((
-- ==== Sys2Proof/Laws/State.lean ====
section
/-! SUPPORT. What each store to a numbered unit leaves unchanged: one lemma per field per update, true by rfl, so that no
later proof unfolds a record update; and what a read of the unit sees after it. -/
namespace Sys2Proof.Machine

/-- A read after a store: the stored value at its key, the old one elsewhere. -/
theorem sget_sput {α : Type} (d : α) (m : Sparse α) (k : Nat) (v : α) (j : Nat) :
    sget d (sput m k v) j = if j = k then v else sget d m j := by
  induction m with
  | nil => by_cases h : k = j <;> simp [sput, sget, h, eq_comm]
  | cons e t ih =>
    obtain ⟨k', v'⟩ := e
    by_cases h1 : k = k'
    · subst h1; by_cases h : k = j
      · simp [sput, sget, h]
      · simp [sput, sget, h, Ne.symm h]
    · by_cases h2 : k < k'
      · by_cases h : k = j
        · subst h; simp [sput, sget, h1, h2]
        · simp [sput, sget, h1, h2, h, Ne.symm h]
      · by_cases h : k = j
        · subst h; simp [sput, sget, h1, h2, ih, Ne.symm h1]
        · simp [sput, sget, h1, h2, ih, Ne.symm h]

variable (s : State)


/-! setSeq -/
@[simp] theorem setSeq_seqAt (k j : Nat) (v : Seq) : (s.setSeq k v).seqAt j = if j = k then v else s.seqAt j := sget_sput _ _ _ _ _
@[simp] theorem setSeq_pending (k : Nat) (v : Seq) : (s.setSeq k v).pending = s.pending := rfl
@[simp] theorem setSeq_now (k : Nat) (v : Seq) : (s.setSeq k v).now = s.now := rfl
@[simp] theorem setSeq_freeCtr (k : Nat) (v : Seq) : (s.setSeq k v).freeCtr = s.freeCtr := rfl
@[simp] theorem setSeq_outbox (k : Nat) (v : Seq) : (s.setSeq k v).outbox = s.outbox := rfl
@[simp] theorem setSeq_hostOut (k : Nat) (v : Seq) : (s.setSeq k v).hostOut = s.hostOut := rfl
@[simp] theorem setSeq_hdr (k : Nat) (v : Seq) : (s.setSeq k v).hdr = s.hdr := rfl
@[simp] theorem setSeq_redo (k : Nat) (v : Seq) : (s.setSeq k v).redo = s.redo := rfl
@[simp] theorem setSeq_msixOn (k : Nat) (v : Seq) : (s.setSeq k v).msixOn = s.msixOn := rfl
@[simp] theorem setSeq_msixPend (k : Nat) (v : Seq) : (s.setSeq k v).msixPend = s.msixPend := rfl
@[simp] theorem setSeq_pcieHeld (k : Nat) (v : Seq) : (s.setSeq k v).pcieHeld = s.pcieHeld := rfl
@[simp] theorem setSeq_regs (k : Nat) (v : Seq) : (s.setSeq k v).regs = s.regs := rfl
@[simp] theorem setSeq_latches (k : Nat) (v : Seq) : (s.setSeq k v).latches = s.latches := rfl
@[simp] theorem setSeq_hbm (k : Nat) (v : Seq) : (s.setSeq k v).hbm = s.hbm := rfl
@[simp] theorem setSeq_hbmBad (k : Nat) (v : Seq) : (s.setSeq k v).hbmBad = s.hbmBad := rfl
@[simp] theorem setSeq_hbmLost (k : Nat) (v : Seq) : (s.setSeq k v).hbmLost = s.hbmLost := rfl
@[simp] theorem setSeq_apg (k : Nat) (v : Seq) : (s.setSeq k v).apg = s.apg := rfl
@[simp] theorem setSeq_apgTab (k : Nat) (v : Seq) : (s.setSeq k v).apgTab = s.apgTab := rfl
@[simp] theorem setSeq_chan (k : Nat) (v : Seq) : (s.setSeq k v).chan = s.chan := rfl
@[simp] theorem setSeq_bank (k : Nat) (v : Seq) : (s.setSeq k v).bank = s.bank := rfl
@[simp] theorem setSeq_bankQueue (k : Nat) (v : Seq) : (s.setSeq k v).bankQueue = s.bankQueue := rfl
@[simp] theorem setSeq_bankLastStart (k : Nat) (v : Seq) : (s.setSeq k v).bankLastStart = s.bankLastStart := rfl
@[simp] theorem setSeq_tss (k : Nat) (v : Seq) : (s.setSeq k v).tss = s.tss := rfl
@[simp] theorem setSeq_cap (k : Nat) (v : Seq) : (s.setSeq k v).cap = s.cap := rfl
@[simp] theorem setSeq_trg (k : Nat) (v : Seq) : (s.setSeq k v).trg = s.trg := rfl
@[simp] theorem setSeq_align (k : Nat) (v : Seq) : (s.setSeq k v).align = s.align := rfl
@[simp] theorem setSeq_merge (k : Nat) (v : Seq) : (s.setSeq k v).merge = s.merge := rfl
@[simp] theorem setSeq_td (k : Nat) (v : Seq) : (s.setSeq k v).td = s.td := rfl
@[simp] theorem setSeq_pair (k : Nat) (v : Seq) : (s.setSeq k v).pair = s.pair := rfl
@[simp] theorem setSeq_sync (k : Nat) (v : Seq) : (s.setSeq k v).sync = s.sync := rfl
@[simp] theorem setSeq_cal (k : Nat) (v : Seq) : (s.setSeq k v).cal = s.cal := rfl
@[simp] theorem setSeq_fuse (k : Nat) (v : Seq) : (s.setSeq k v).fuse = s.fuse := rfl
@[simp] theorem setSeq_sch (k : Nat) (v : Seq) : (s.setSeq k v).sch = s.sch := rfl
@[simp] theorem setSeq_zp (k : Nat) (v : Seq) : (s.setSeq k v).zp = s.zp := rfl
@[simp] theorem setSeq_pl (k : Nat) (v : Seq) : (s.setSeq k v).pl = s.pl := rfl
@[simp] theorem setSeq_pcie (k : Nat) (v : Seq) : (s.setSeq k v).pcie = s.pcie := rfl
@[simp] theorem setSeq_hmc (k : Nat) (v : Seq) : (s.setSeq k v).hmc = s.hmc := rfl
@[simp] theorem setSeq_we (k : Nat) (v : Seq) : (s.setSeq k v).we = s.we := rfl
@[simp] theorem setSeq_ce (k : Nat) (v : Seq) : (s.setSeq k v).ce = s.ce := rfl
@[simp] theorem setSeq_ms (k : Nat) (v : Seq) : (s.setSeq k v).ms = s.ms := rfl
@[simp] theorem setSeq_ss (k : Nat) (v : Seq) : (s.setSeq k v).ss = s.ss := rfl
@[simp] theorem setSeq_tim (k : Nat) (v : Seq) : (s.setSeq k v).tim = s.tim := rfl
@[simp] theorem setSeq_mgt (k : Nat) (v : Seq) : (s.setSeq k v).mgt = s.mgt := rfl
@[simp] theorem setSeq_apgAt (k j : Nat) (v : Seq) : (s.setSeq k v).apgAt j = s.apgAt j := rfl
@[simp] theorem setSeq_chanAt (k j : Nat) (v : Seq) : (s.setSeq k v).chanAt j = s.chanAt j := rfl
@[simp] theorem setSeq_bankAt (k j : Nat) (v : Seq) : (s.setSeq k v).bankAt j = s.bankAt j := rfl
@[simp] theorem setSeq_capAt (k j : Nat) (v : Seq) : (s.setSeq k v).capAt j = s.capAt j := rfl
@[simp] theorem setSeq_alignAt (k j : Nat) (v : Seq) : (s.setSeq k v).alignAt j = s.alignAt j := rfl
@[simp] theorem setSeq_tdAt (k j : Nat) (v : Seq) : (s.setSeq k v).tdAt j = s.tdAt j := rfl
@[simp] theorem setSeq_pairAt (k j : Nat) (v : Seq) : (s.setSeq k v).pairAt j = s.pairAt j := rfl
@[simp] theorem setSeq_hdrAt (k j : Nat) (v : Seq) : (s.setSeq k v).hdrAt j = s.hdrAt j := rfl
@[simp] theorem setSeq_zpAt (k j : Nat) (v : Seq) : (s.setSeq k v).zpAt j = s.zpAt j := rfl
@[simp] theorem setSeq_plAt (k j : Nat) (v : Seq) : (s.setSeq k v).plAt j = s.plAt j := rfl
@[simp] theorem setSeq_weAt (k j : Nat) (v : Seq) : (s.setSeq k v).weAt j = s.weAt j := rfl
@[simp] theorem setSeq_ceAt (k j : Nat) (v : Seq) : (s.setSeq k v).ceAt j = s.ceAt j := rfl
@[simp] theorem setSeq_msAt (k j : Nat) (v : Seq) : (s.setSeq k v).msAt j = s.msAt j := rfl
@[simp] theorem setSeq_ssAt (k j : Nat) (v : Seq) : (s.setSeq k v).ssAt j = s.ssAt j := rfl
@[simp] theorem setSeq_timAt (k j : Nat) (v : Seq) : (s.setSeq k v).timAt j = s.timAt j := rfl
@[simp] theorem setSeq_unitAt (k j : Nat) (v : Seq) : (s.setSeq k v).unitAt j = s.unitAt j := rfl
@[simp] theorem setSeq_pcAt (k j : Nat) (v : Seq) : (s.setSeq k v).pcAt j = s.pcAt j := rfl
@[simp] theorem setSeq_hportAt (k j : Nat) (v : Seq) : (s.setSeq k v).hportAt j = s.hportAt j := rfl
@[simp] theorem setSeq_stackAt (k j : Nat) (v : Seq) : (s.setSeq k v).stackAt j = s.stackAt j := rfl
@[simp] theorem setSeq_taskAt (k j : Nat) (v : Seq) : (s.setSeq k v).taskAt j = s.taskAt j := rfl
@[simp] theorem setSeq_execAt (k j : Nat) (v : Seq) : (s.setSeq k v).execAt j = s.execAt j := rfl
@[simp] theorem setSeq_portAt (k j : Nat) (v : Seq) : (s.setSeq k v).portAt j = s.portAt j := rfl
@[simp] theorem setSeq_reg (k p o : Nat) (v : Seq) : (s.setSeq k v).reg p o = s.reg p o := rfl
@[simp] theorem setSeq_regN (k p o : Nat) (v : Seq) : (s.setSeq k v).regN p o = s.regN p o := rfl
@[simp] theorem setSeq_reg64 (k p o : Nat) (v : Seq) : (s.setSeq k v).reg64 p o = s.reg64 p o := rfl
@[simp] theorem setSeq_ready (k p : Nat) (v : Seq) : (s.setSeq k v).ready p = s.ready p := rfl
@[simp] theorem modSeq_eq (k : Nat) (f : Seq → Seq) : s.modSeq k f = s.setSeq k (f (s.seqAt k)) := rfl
))
REQUIRED WORK => All that belongs in the answer is the run of lines above from the line containing "s.pcAt j := rfl" through the line containing "s.stackAt j := rfl", exactly as written.

OUTPUT BELOW =>
@[simp] theorem setSeq_pcAt (k j : Nat) (v : Seq) : (s.setSeq k v).pcAt j = s.pcAt j := rfl
@[simp] theorem setSeq_hportAt (k j : Nat) (v : Seq) : (s.setSeq k v).hportAt j = s.hportAt j := rfl
@[simp] theorem setSeq_stackAt (k j : Nat) (v : Seq) : (s.setSeq k v).stackAt j = s.stackAt j := rfl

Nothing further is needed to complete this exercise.